Believe it or not, supreme sauce is actually a specific, classical sauce. Although this isn’t quite it.

Sauce suprême, classically speaking, is made by adding a white chicken stock to a roux (this makes veloute, one of the classic mother sauces); then adding mushrooms or mushroom cooking liquid; then cream; then reducing the sauce, straining it (if mushrooms were added) and finishing it with butter. Some chefs take a shortcut to sauce supreme by starting with bechamel (roux-thickened milk), diluting it with chicken stock, and reducing from there.

But that said, this isn’t really supreme sauce at all, because there’s no chicken (or other) stock in it, and no mushrooms. In fact, this is a bechamel with cheese melted into it. So classically speaking, this would be turkey au gratin. Or, to put it in more accessible terms, it’s mac and cheese with turkey and broccoli, except the macaroni is noodles.

Not that there’s anything wrong with that. In fact, I strongly suggest you add dry mustard (not prepared) to your mac and cheese.

ksu_folder A family recipe provided by Jennifer Kiel of Washington, DC, from her mother-in-law’s collection, started in Kent, Ohio.


Turkey Supreme

4 oz. medium wide noodles
10 oz. pkg. frozen broccoli spears
4 Tbsp. butter
1 tsp. salt
1/2 tsp. pepper
1/2 tsp. prepared mustard
2 Tbsp. flour

2 cups milk
1 cup grated American cheese
3 cups cooked, diced turkey or chicken
1/4 cup slivered toasted almonds

Cook noodles until tender; drain. Cook broccoli until barely tender; drain.

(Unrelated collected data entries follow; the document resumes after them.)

-- ==== Sys2Proof/Laws/State.lean ====
section
/-! SUPPORT. One lemma per field per update of the state, so that no proof unfolds a record update. -/

namespace Sys2Proof.Machine.State

variable (s : State)

/-! `nextDraw` -/

@[simp] theorem nextDraw_k0 : (s.nextDraw).k0 = s.k0 := rfl
@[simp] theorem nextDraw_k1 : (s.nextDraw).k1 = s.k1 := rfl
@[simp] theorem nextDraw_x : (s.nextDraw).x = s.x := rfl
@[simp] theorem nextDraw_y : (s.nextDraw).y = s.y := rfl
@[simp] theorem nextDraw_rkin : (s.nextDraw).rkin = s.rkin := rfl
@[simp] theorem nextDraw_rk : (s.nextDraw).rk = s.rk := rfl
@[simp] theorem nextDraw_busy : (s.nextDraw).busy = s.busy := rfl
@[simp] theorem nextDraw_kv0 : (s.nextDraw).kv0 = s.kv0 := rfl
@[simp] theorem nextDraw_kv1 : (s.nextDraw).kv1 = s.kv1 := rfl
@[simp] theorem nextDraw_schedValid : (s.nextDraw).schedValid = s.schedValid := rfl
@[simp] theorem nextDraw_err : (s.nextDraw).err = s.err := rfl
@[simp] theorem nextDraw_errCode : (s.nextDraw).errCode = s.errCode := rfl
@[simp] theorem nextDraw_xWritten : (s.nextDraw).xWritten = s.xWritten := rfl
@[simp] theorem nextDraw_yWritten : (s.nextDraw).yWritten = s.yWritten := rfl
@[simp] theorem nextDraw_rkinWritten : (s.nextDraw).rkinWritten = s.rkinWritten := rfl
@[simp] theorem nextDraw_rkWritten : (s.nextDraw).rkWritten = s.rkWritten := rfl
@[simp] theorem nextDraw_ka : (s.nextDraw).ka = s.ka := rfl
@[simp] theorem nextDraw_kb : (s.nextDraw).kb = s.kb := rfl
@[simp] theorem nextDraw_roundIdx : (s.nextDraw).roundIdx = s.roundIdx := rfl
@[simp] theorem nextDraw_srk : (s.nextDraw).srk = s.srk := rfl
@[simp] theorem nextDraw_sDir : (s.nextDraw).sDir = s.sDir := rfl
@[simp] theorem nextDraw_sKMode : (s.nextDraw).sKMode = s.sKMode := rfl
@[simp] theorem nextDraw_sFinal : (s.nextDraw).sFinal = s.sFinal := rfl
@[simp] theorem nextDraw_sPend : (s.nextDraw).sPend = s.sPend := rfl
@[simp] theorem nextDraw_ob : (s.nextDraw).ob = s.ob := rfl
@[simp] theorem nextDraw_inPos : (s.nextDraw).inPos = s.inPos := rfl
@[simp] theorem nextDraw_rstN : (s.nextDraw).rstN = s.rstN := rfl
@[simp] theorem nextDraw_cfg : (s.nextDraw).cfg = s.cfg := rfl
@[simp] theorem nextDraw_input : (s.nextDraw).input = s.input := rfl
@[simp] theorem nextDraw_inPtr : (s.nextDraw).inPtr = s.inPtr := rfl
@[simp] theorem nextDraw_inEnd : (s.nextDraw).inEnd = s.inEnd := rfl
@[simp] theorem nextDraw_inFail : (s.nextDraw).inFail = s.inFail := rfl
@[simp] theorem nextDraw_output : (s.nextDraw).output = s.output := rfl
@[simp] theorem nextDraw_outReady : (s.nextDraw).outReady = s.outReady := rfl
@[simp] theorem nextDraw_outFail : (s.nextDraw).outFail = s.outFail := rfl
@[simp] theorem nextDraw_pending : (s.nextDraw).pending = s.pending := rfl
@[simp] theorem nextDraw_reads : (s.nextDraw).reads = s.reads := rfl
@[simp] theorem nextDraw_draw : (s.nextDraw).draw = s.draw + 1 := rfl

/-! `raiseError` -/

@[simp] theorem raiseError_k0 (code : ErrCode) : (s.raiseError code).k0 = s.k0 := rfl
@[simp] theorem raiseError_k1 (code : ErrCode) : (s.raiseError code).k1 = s.k1 := rfl
@[simp] theorem raiseError_x (code : ErrCode) : (s.raiseError code).x = s.x := rfl
@[simp] theorem raiseError_y (code : ErrCode) : (s.raiseError code).y = s.y := rfl
@[simp] theorem raiseError_rkin (code : ErrCode) : (s.raiseError code).rkin = s.rkin := rfl
@[simp] theorem raiseError_rk (code : ErrCode) : (s.raiseError code).rk = s.rk := rfl
@[simp] theorem raiseError_busy (code : ErrCode) : (s.raiseError code).busy = false := rfl
@[simp] theorem raiseError_kv0 (code : ErrCode) : (s.raiseError code).kv0 = s.kv0 := rfl
@[simp] theorem raiseError_kv1 (code : ErrCode) : (s.raiseError code).kv1 = s.kv1 := rfl
@[simp] theorem raiseError_schedValid (code : ErrCode) : (s.raiseError code).schedValid = s.schedValid := rfl
@[simp] theorem raiseError_err (code : ErrCode) : (s.raiseError code).err = true := rfl
@[simp] theorem raiseError_errCode (code : ErrCode) : (s.raiseError code).errCode = if s.err then s.errCode else code := rfl
@[simp] theorem raiseError_xWritten (code : ErrCode) : (s.raiseError code).xWritten = s.xWritten := rfl
@[simp] theorem raiseError_yWritten (code : ErrCode) : (s.raiseError code).yWritten = s.yWritten := rfl
@[simp] theorem raiseError_rkinWritten (code : ErrCode) : (s.raiseError code).rkinWritten = s.rkinWritten := rfl
@[simp] theorem raiseError_rkWritten (code : ErrCode) : (s.raiseError code).rkWritten = s.rkWritten := rfl
@[simp] theorem raiseError_ka (code : ErrCode) : (s.raiseError code).ka = s.ka := rfl
@[simp] theorem raiseError_kb (code : ErrCode) : (s.raiseError code).kb = s.kb := rfl
@[simp] theorem raiseError_roundIdx (code : ErrCode) : (s.raiseError code).roundIdx = s.roundIdx := rfl
@[simp] theorem raiseError_srk (code : ErrCode) : (s.raiseError code).srk = s.srk := rfl
@[simp] theorem raiseError_sDir (code : ErrCode) : (s.raiseError code).sDir = s.sDir := rfl
@[simp] theorem raiseError_sKMode (code : ErrCode) : (s.raiseError code).sKMode = s.sKMode := rfl
@[simp] theorem raiseError_sFinal (code : ErrCode) : (s.raiseError code).sFinal = s.sFinal := rfl
@[simp] theorem raiseError_sPend (code : ErrCode) : (s.raiseError code).sPend = false := rfl
@[simp] theorem raiseError_ob (code : ErrCode) : (s.raiseError code).ob = s.ob := rfl
@[simp] theorem raiseError_inPos (code : ErrCode) : (s.raiseError code).inPos = s.inPos := rfl
@[simp] theorem raiseError_rstN (code : ErrCode) : (s.raiseError code).rstN = s.rstN := rfl
@[simp] theorem raiseError_cfg (code : ErrCode) : (s.raiseError code).cfg = s.cfg := rfl
@[simp] theorem raiseError_input (code : ErrCode) : (s.raiseError code).input = s.input := rfl
@[simp] theorem raiseError_inPtr (code : ErrCode) : (s.raiseError code).inPtr = s.inPtr := rfl
@[simp] theorem raiseError_inEnd (code : ErrCode) : (s.raiseError code).inEnd = s.inEnd := rfl
@[simp] theorem raiseError_inFail (code : ErrCode) : (s.raiseError code).inFail = s.inFail := rfl
@[simp] theorem raiseError_output (code : ErrCode) : (s.raiseError code).output = s.output := rfl
@[simp] theorem raiseError_outReady (code : ErrCode) : (s.raiseError code).outReady = s.outReady := rfl
@[simp] theorem raiseError_outFail (code : ErrCode) : (s.raiseError code).outFail = s.outFail := rfl
@[simp] theorem raiseError_pending (code : ErrCode) : (s.raiseError code).pending = s.pending := rfl
@[simp] theorem raiseError_reads (code : ErrCode) : (s.raiseError code).reads = s.reads := rfl
@[simp] theorem raiseError_draw (code : ErrCode) : (s.raiseError code).draw = s.draw := rfl

/-! `resetCore` -/

@[simp] theorem resetCore_k0 : (s.resetCore).k0 = 0 := rfl
@[simp] theorem resetCore_k1 : (s.resetCore).k1 = 0 := rfl
@[simp] theorem resetCore_x : (s.resetCore).x = 0 := rfl
@[simp] theorem resetCore_y : (s.resetCore).y = 0 := rfl
@[simp] theorem resetCore_rkin : (s.resetCore).rkin = 0 := rfl
@[simp] theorem resetCore_rk : (s.resetCore).rk = Vector.replicate 32 0 := rfl
@[simp] theorem resetCore_busy : (s.resetCore).busy = false := rfl
@[simp] theorem resetCore_kv0 : (s.resetCore).kv0 = false := rfl
@[simp] theorem resetCore_kv1 : (s.resetCore).kv1 = false := rfl
@[simp] theorem resetCore_schedValid : (s.resetCore).schedValid = false := rfl
@[simp] theorem resetCore_err : (s.resetCore).err = false := rfl
@[simp] theorem resetCore_errCode : (s.resetCore).errCode = ErrCode.noError := rfl
@[simp] theorem resetCore_xWritten : (s.resetCore).xWritten = false := rfl
@[simp] theorem resetCore_yWritten : (s.resetCore).yWritten = false := rfl
@[simp] theorem resetCore_rkinWritten : (s.resetCore).rkinWritten = false := rfl
@[simp] theorem resetCore_rkWritten : (s.resetCore).rkWritten = false := rfl
@[simp] theorem resetCore_ka : (s.resetCore).ka = 0 := rfl
@[simp] theorem resetCore_kb : (s.resetCore).kb = 0 := rfl
@[simp] theorem resetCore_roundIdx : (s.resetCore).roundIdx = 0 := rfl
@[simp] theorem resetCore_srk : (s.resetCore).srk = Vector.replicate 32 0 := rfl
@[simp] theorem resetCore_sDir : (s.resetCore).sDir = .enc := rfl
@[simp] theorem resetCore_sKMode : (s.resetCore).sKMode = .pre := rfl
@[simp] theorem resetCore_sFinal : (s.resetCore).sFinal = false := rfl
@[simp] theorem resetCore_sPend : (s.resetCore).sPend = false := rfl
@[simp] theorem resetCore_ob : (s.resetCore).ob = ⟨0, 0⟩ := rfl
@[simp] theorem resetCore_inPos : (s.resetCore).inPos = 0 := rfl
@[simp] theorem resetCore_rstN : (s.resetCore).rstN = s.rstN := rfl
@[simp] theorem resetCore_cfg : (s.resetCore).cfg = s.cfg := rfl
@[simp] theorem resetCore_input : (s.resetCore).input = s.input := rfl
@[simp] theorem resetCore_inPtr : (s.resetCore).inPtr = s.inPtr := rfl
@[simp] theorem resetCore_inEnd : (s.resetCore).inEnd = s.inEnd := rfl
@[simp] theorem resetCore_inFail : (s.resetCore).inFail = s.inFail := rfl
@[simp] theorem resetCore_output : (s.resetCore).output = s.output := rfl
@[simp] theorem resetCore_outReady : (s.resetCore).outReady = s.outReady := rfl
@[simp] theorem resetCore_outFail : (s.resetCore).outFail = s.outFail := rfl
@[simp] theorem resetCore_pending : (s.resetCore).pending = s.pending := rfl
@[simp] theorem resetCore_reads : (s.resetCore).reads = s.reads := rfl
@[simp] theorem resetCore_draw : (s.resetCore).draw = s.draw := rfl
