-- ==== Sys2Proof/Laws/Stream.lean ====
section
/-! SUPPORT. When a stream step is enabled, and the ECB transform of a byte sequence chunk by chunk. -/

namespace Sys2Proof.Machine

/-- A stream step is enabled exactly when the port request of its phase can be answered (20_memory.md R84 to R86). -/
theorem State.streamStep_isSome {s : State} : s.streamStep.isSome = true ↔
    s.busy = true ∧ s.err = false ∧
      ((s.sPend = true ∧ (s.outFail ≠ none ∨ s.outReady = true)) ∨
       (s.sPend = false ∧ (s.inFail = true ∨ 16 ≤ s.unread.length ∨ s.inEnd = true))) := by
  have h1 : s.writePhase.isSome = true ↔ ¬ (s.outFail = none ∧ s.outReady = false) := by
    rw [← State.writePhase_eq_none]; cases s.writePhase <;> simp
  have h2 : s.readPhase.isSome = true ↔ ¬ (s.inFail = false ∧ s.unread.length < 16 ∧ s.inEnd = false) := by
    rw [← State.inRead16_eq_none, ← State.readPhase_eq_none]; cases s.readPhase <;> simp
  unfold State.streamStep
  cases hb : s.busy <;> cases he : s.err <;> cases hp : s.sPend <;> simp [h1, h2]
  · cases s.inFail <;> cases s.inEnd <;> simp
  · cases s.outReady <;> simp

/-- With enough fuel for the bytes, the amount does not matter. -/
theorem ecbBlocks_fuel (f : Block → Block) (bo : ByteOrder) (n m : Nat) (bs : List Byte)
    (hn : bs.length ≤ 16 * n) (hm : bs.length ≤ 16 * m) : ecbBlocks f bo n bs = ecbBlocks f bo m bs := by
  induction n generalizing bs m with
  | zero =>
    have : bs = [] := List.length_eq_zero_iff.1 (by omega)
    subst this; cases m <;> simp [ecbBlocks]
  | succ n ih =>
    cases m with
    | zero =>
      have : bs = [] := List.length_eq_zero_iff.1 (by omega)
      subst this; simp [ecbBlocks]
    | succ m =>
      simp only [ecbBlocks]
      split
      · rfl
      · rw [ih m (bs.drop 16) (by simp; omega) (by simp; omega)]

theorem ecb_nil (f : Block → Block) (bo : ByteOrder) : ecb f bo [] = [] := rfl

/-- The first chunk, then the rest. -/
theorem ecb_cons (f : Block → Block) (bo : ByteOrder) {bs : List Byte} (h : bs ≠ []) :
    ecb f bo bs = chunkOut f bo (bs.take 16) ++ ecb f bo (bs.drop 16) := by
  have hl : 0 < bs.length := List.length_pos_iff.2 h
  unfold ecb
  rw [ecbBlocks_fuel f bo bs.length ((bs.drop 16).length + 1) bs (by omega) (by simp; omega)]
  simp [ecbBlocks, h]

end Sys2Proof.Machine
end

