/-- Settles O3: the commands of a class have its MODE fields with (KMODE, DIR), whose word has the layout. -/
theorem modeOpcodeLayout : Obligations.ModeOpcodeLayout := by
  refine ⟨fun k d => ⟨?_, ?_⟩, by decide⟩
  · rw [encode, fields_decodeBlk]
    exact CmdFields.toWord_mode 0x1#4 k d
  · rw [encode, fields_decodeStr]
    exact CmdFields.toWord_mode 0x2#4 k d

end

namespace Sys2Proof.Machine

variable {v : Word} {n : Nat}

/-! O6, O7: the round function and its inverse (40_round_function.md R131 to R133). -/

/-- Bit `i` of the word goes to the right by `n`, around the end when `i < n`, and the rotation to the left brings it
back. -/
theorem rotl64_rotr64 (hn : n < 64) : rotl64 (rotr64 v n) n = v := by
  rw [rotr64_eq v n hn, rotl64_eq _ n hn]
  apply BitVec.eq_of_getElem_eq
  intro i hi
  by_cases hwrap : i < n
  · have hback : 64 - n + i - (64 - n) = i := by omega
    simp [BitVec.getElem_rotateLeft, BitVec.getElem_rotateRight, Nat.mod_eq_of_lt hn, hwrap, hback]
  · have hlow : i - n < 64 - n := by omega
    have hback : n + (i - n) = i := by omega
    simp [BitVec.getElem_rotateLeft, BitVec.getElem_rotateRight, Nat.mod_eq_of_lt hn, hwrap, hlow, hback]

/-- A rotation to the left is the rotation to the right by the rest of the word. -/
theorem rotl64_eq_rotr64_sub (v : Word) (hn : n < 64) : rotl64 v n = rotr64 v (64 - n) := by
  have hrest : 64 - (64 - n) = n := by omega
  rw [rotl64, rotr64, hrest, BitVec.or_comm]

/-- By the mirror image of `rotl64_rotr64`, at the amount `64 - n`. -/
theorem rotr64_rotl64 (hpos : 0 < n) (hn : n < 64) : rotr64 (rotl64 v n) n = v := by
  have hrest : 64 - (64 - n) = n := by omega
  calc rotr64 (rotl64 v n) n = rotl64 (rotl64 v n) (64 - n) := by
        rw [rotl64_eq_rotr64_sub _ (by omega : 64 - n < 64), hrest]
    _ = rotl64 (rotr64 v (64 - n)) (64 - n) := by rw [rotl64_eq_rotr64_sub v hn]
    _ = v := rotl64_rotr64 (by omega)

theorem roundF_x (b : Block) (k : Word) : (roundF b k).x = (rotr64 b.x 8 + b.y) ^^^ k := rfl

theorem roundF_y (b : Block) (k : Word) : (roundF b k).y = rotl64 b.y 3 ^^^ (roundF b k).x := rfl

theorem roundI_y (b : Block) (k : Word) : (roundI b k).y = rotr64 (b.y ^^^ b.x) 3 := rfl

theorem roundI_x (b : Block) (k : Word) : (roundI b k).x = rotl64 ((b.x ^^^ k) - (roundI b k).y) 8 := rfl

/-- An xor with the same word twice cancels. -/
theorem xor_xor_self_right (v w : Word) : v ^^^ w ^^^ w = v := by
  rw [BitVec.xor_assoc, BitVec.xor_self, BitVec.xor_zero]

/-- `RoundI` finds y first, from the new y and x alone, and with it x (R133). -/
@[simp] theorem roundI_roundF (b : Block) (k : Word) : roundI (roundF b k) k = b := by
  have hy : (roundI (roundF b k) k).y = b.y := by
    rw [roundI_y, roundF_y, xor_xor_self_right, rotr64_rotl64 (by decide) (by decide)]
  have hx : (roundI (roundF b k) k).x = b.x := by
    rw [roundI_x, hy, roundF_x, xor_xor_self_right, BitVec.add_sub_cancel, rotl64_rotr64 (by decide)]
  exact congr (congrArg Block.mk hx) hy

/-- `RoundF` finds x first, from the sum that `RoundI` took apart, and with it y (R133). -/
@[simp] theorem roundF_roundI (b : Block) (k : Word) : roundF (roundI b k) k = b := by
  have hx : (roundF (roundI b k) k).x = b.x := by
    rw [roundF_x, roundI_x, rotr64_rotl64 (by decide) (by decide), BitVec.sub_add_cancel, xor_xor_self_right]
  have hy : (roundF (roundI b k) k).y = b.y := by
    rw [roundF_y, hx, roundI_y, rotl64_rotr64 (by decide), xor_xor_self_right]
  exact congr (congrArg Block.mk hx) hy

end Sys2Proof.Machine

section
open Sys2Proof Sys2Proof.Machine

/-- Settles O7: each round's rotations, sum and xors are undone by the other's, in the opposite order. -/
theorem roundsInvertEachOther : Obligations.RoundsInvertEachOther :=
  fun b k => ⟨roundI_roundF b k, roundF_roundI b k⟩

/-- Settles O6: the closed forms with the model's rotations, which are the library's. -/
theorem roundFunctionClosedForm : Obligations.RoundFunctionClosedForm := by
  intro b k
  refine ⟨?_, ?_, ?_, ?_⟩
  · rw [roundF_x, rotr64_eq _ 8 (by decide)]
  · rw [roundF_y, rotl64_eq _ 3 (by decide)]
  · rw [roundI_y, rotr64_eq _ 3 (by decide)]
  · rw [roundI_x, rotl64_eq _ 8 (by decide)]

end

namespace Sys2Proof.Machine

/-- The running pair (a, b) before round index `i`, started at `p` (R151). -/
def runningPair (p : KeyPair) : (i : Nat) → KeyPair
  | 0 => p
  | i + 1 => genStep (runningPair p i) i

@[simp] theorem runningPair_zero (p : KeyPair) : runningPair p 0 = p := rfl

theorem runningPair_succ (p : KeyPair) (i : Nat) : runningPair p (i + 1) = genStep (runningPair p i) i := rfl

theorem genStep_b (p : KeyPair) (i : Nat) :
    (genStep p i).b = (p.b.rotateRight 8 + p.a) ^^^ BitVec.ofNat 64 i := by
  rw [← rotr64_eq _ 8 (by decide)]
  exact roundF_x ⟨p.b, p.a⟩ _

theorem genStep_a (p : KeyPair) (i : Nat) : (genStep p i).a = p.a.rotateLeft 3 ^^^ (genStep p i).b := by
  rw [← rotl64_eq _ 3 (by decide)]
  exact roundF_y ⟨p.b, p.a⟩ _

/-- Stated from any round index `j` on, because `keysFrom` recurses with the index advanced by one. -/
theorem keysFrom_getElem (p : KeyPair) {n j i : Nat} (hi : i < (keysFrom n j (runningPair p j)).length) :
    (keysFrom n j (runningPair p j))[i] = (runningPair p (j + i)).a := by
  induction n generalizing i j with
  | zero => exact absurd hi (Nat.not_lt_zero i)
  | succ n ih =>
    cases i with
    | zero => rfl
    | succ i =>
      have htail : i < (keysFrom n (j + 1) (runningPair p (j + 1))).length := Nat.lt_of_succ_lt_succ hi
      calc (keysFrom (n + 1) j (runningPair p j))[i + 1]
          = (keysFrom n (j + 1) (runningPair p (j + 1)))[i] := rfl
        _ = (runningPair p (j + 1 + i)).a := ih htail
        _ = (runningPair p (j + (i + 1))).a := by rw [Nat.add_right_comm, Nat.add_assoc]

/-- Round key `i` is the `a` of the running pair before round index `i`. -/
theorem expand_getElem (k0 k1 : Word) (i : Fin 32) :
    (expand k0 k1)[i.val] = (runningPair ⟨k0, k1⟩ i.val).a := by
  have hi : i.val < (keysFrom 32 0 (runningPair ⟨k0, k1⟩ 0)).length := by simp [keysFrom_length]
  calc (expand k0 k1)[i.val] = (keysFrom 32 0 (runningPair ⟨k0, k1⟩ 0))[i.val] := rfl
    _ = (runningPair ⟨k0, k1⟩ (0 + i.val)).a := keysFrom_getElem _ hi
    _ = (runningPair ⟨k0, k1⟩ i.val).a := by rw [Nat.zero_add]

end Sys2Proof.Machine

section
open Sys2Proof Sys2Proof.Machine

/-- Settles O11: the sequence is the running pair that `expand` itself carries along. -/
theorem expandRecordsThenAdvances : Obligations.ExpandRecordsThenAdvances := by
  intro k0 k1
  refine ⟨runningPair ⟨k0, k1⟩, runningPair_zero _, fun i => ⟨expand_getElem k0 k1 i, ?_, ?_⟩⟩
  · rw [runningPair_succ, genStep_b]
  · rw [runningPair_succ, genStep_a]

end

namespace Sys2Proof.Machine

section
variable (rk : Vector Word 32) (b : Block)

/-- The block after the first `n` forward rounds, those with rk[0] to rk[n-1] (R171). -/
def encRounds (n : Nat) : Block := (rk.toList.take n).foldl roundF b

/-- The block after the inverse rounds with rk[31] down to rk[i] (R173). -/
def decRounds (i : Nat) : Block := (rk.toList.drop i).reverse.foldl roundI b

@[simp] theorem encRounds_zero : encRounds rk b 0 = b := rfl

@[simp] theorem decRounds_last : decRounds rk b 32 = b := by
  rw [decRounds, List.drop_of_length_le rk.length_toList.le]
  rfl

theorem encRounds_succ {i : Nat} (hi : i < 32) :
    encRounds rk b (i + 1) = roundF (encRounds rk b i) rk[i] := by
  have htake : rk.toList.take (i + 1) = rk.toList.take i ++ [rk[i]] := by simp [List.take_add_one, hi]
  rw [encRounds, htake, List.foldl_append]
  rfl

theorem decRounds_of_succ {i : Nat} (hi : i < 32) :
    decRounds rk b i = roundI (decRounds rk b (i + 1)) rk[i] := by
  have hdrop : rk.toList.drop i = rk[i] :: rk.toList.drop (i + 1) := by
    rw [List.drop_eq_getElem_cons (by simpa using hi), Vector.getElem_toList]
  rw [decRounds, hdrop, List.reverse_cons, List.foldl_append]
  rfl

theorem enc_eq_encRounds : enc rk b = encRounds rk b 32 := by
  rw [enc, encRounds, List.take_of_length_le rk.length_toList.le]

theorem dec_eq_decRounds : dec rk b = decRounds rk b 0 := rfl

end

end Sys2Proof.Machine

section
open Sys2Proof Sys2Proof.Machine

/-- Settles O13: the chains are the partial transforms over the first `i` keys and over the keys from `i` on. -/
theorem blockTransformsRunRoundsInOrder : Obligations.BlockTransformsRunRoundsInOrder := by
  intro rk b
  constructor
  · exact ⟨encRounds rk b, encRounds_zero rk b, fun i => encRounds_succ rk b i.isLt, enc_eq_encRounds rk b⟩
  · exact ⟨decRounds rk b, decRounds_last rk b, fun i => decRounds_of_succ rk b i.isLt, dec_eq_decRounds rk b⟩

end

namespace Sys2Proof.Machine

variable {s : State}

Melt butter, stir in flour; cook until bubbly. Add salt, pepper, mustard and milk; cook, stirring constantly until smooth and thickened. Remove from heat; add cheese; stir until melted.

Arrange layers of noodles, broccoli and turkey in 2 qt. casserole or shallow baking dish; pour cheese sauce over all; sprinkle with almonds and paprika. Bake in 350 degree oven 30 minutes or until hot and bubbly. Serves 6.